Data provided:
-- ==== Sys2Proof/Machine/Acts.lean ====
section
/-! DEFINITION. How an act is carried out: its tasks one after another, then the transmit slots. -/

namespace Sys2Proof.Machine

/-- What each sub-act does. -/
def handle : Task → State → Move
  | .fgc, s => onFgc s
  | .speedCheck l, s => onSpeedCheck l s
  | .holds, s => onHolds s
  | .pickTest l, s => onPickTest l s
  | .runoutTest l, s => onRunoutTest l s
  | .enterRunout l, s => onEnterRunout l s
  | .jam l cause, s => onJam l cause s
  | .assemble token, s => onAssemble token s
  | .retire, s => onRetire s
  | .release l, s => onRelease l s
  | .adoptMoment l, s => onAdoptMoment l s
  | .adopt l, s => onAdopt l s
  | .adoptAll ls, s => onAdoptAll ls s
  | .adoptChannels old, s => onAdoptChannels old s
  | .adoptLtc l, s => onAdoptLtc l s
  | .adoptDfm l, s => onAdoptDfm l s
  | .adoptLsq l, s => onAdoptLsq l s
  | .adoptFgc l, s => onAdoptFgc l s
  | .adoptEnd, s => onAdoptEnd s
  | .newBatch l token, s => onNewBatch l token s
  | .lsqMarks l token action blankDrop, s => onLsqMarks l token action blankDrop s
  | .lsqNumber l token, s => onLsqNumber l token s
  | .attempt l token, s => onAttempt l token s
  | .retries c, s => onRetries c s
  | .fillEval c, s => onFillEval c s
  | .edge l, s => onEdge l s
  | .scheduled l, s => onScheduled l s
  | .gapPick l, s => onGapPick l s
  | .samples l, s => onSamples l s
  | .air l, s => onAir l s
  | .jamChecks l, s => onJamChecks l s

/-- Carry out tasks depth first, those that a task entails before those that waited. Tasks beyond the fuel
would be dropped (log 5). -/
def run : Nat → List Task → State → State
  | 0, _, s => s
  | _ + 1, [], s => s
  | n + 1, t :: ts, s => run n ((handle t s).2 ++ ts) (handle t s).1

/-! ### Transmit slots (R162, R163, R196) -/

/-- The class reported next: the highest priority among those pending, then the lowest index (R196). -/
def State.reportChoice (s : State) : Option (Fin 20) :=
  (List.finRange 20).foldl
    (fun best c =>
      if (s.event c).reportPending then
        match best with
        | some b => if (s.event b).priority < (s.event c).priority then some c else some b
        | none => some c
      else best)
    none

/-- The destination channel at an index 0-7 of a trunk. -/
def trunkChan (t : Trunk) (k : Fin 8) : ChanId :=
  ⟨trunkIndex t * 8 + k.val, by cases t <;> simp only [trunkIndex] <;> omega⟩

/-- A channel is eligible at a slot (R163). -/
def State.eligible (s : State) (c : ChanId) : Bool :=
  (s.channelRec c).enabled && (s.chan c).pauseTimer.isNone && !(s.chan c).queue.isEmpty

/-- The first eligible channel counting from the round-robin pointer upward (R163). -/
def State.turn (s : State) (t : Trunk) : Option (Fin 8) :=
  ((List.finRange 8).map fun k => (s.trunk t).rr + k).find? fun k => s.eligible (trunkChan t k)

/-- The cell at position `sent` of a copy (R164). -/
def State.copyCell (s : State) (c : ChanId) (x : Copy) (p : Page) : OutCell :=
  let last := decide (x.size ≤ x.sent + 1)
  if x.sent = 0 then
    ⟨Kind.pageStart, c.val % 8 + 1, x.token, last, [], s.pageHeader x.token p⟩
  else
    ⟨Kind.data, c.val % 8 + 1, x.token, last, [], Memory.read s.mem (p.cells.getD (x.sent - 1) 0)⟩

/-- The next cell of a channel (R164). -/
def State.channelCell (s : State) (c : ChanId) : Option OutCell :=
  match (s.chan c).queue with
  | [] => none
  | x :: _ => (s.live x.token).map fun y => s.copyCell c x y.2

/-- The trunk's path takes a cell. -/
def State.load (s : State) (t : Trunk) (owner : TxOwner) (cell : OutCell) : State :=
  s.setTrunk t { s.trunk t with tx := some ⟨owner, cell⟩ }

/-- A report slot, when the trunk is the management trunk and a report is pending (R196). -/
def State.reportSlot (s : State) (t : Trunk) : Option State :=
  match s.reportChoice with
  | some c =>
    if s.mgmtTrunk = t then
      some ((s.setEvent c { s.event c with reportPending := false }).load t (.report c) (s.reportCell c))
    else none
  | none => none

/-- A slot for a channel cell, when a channel is eligible; the pointer moves on (R163). -/
def State.channelSlot (s : State) (t : Trunk) : Option State :=
  match s.turn t with
  | some k =>
    (s.channelCell (trunkChan t k)).map fun cell =>
      (s.setTrunk t { s.trunk t with rr := k + 1 }).load t (.channel (trunkChan t k) true) cell
  | none => none

/-- The transmit slot of a trunk, when its link is UP and its path is free: a reply, then a report, then a
channel cell (R162). -/
def State.slot (s : State) (t : Trunk) : State :=
  if s.linkUp (.trunk t) && (s.trunk t).tx.isNone then
    match (s.trunk t).reply with
    | some r => s.load t .reply r.cell
    | none => ((s.reportSlot t).orElse fun _ => s.channelSlot t).getD s
  else s

/-- The transmit slots that an act leaves (log 12). -/
def State.slots (s : State) : State := (s.slot .a).slot .b

/-- The state after an act. -/
def settle (m : Move) : State := (run Config.actFuel m.2 m.1).slots

/-- An act: the move, what it entails, and the transmit slots. -/
def act (m : Move) : Host.Outcome State Fault Refusal := .next (settle m)

end Sys2Proof.Machine
end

What to do:
A complete answer lists each line of the data that holds the word "copyCell".

Task response:
def State.copyCell (s : State) (c : ChanId) (x : Copy) (p : Page) : OutCell :=
  | x :: _ => (s.live x.token).map fun y => s.copyCell c x y.2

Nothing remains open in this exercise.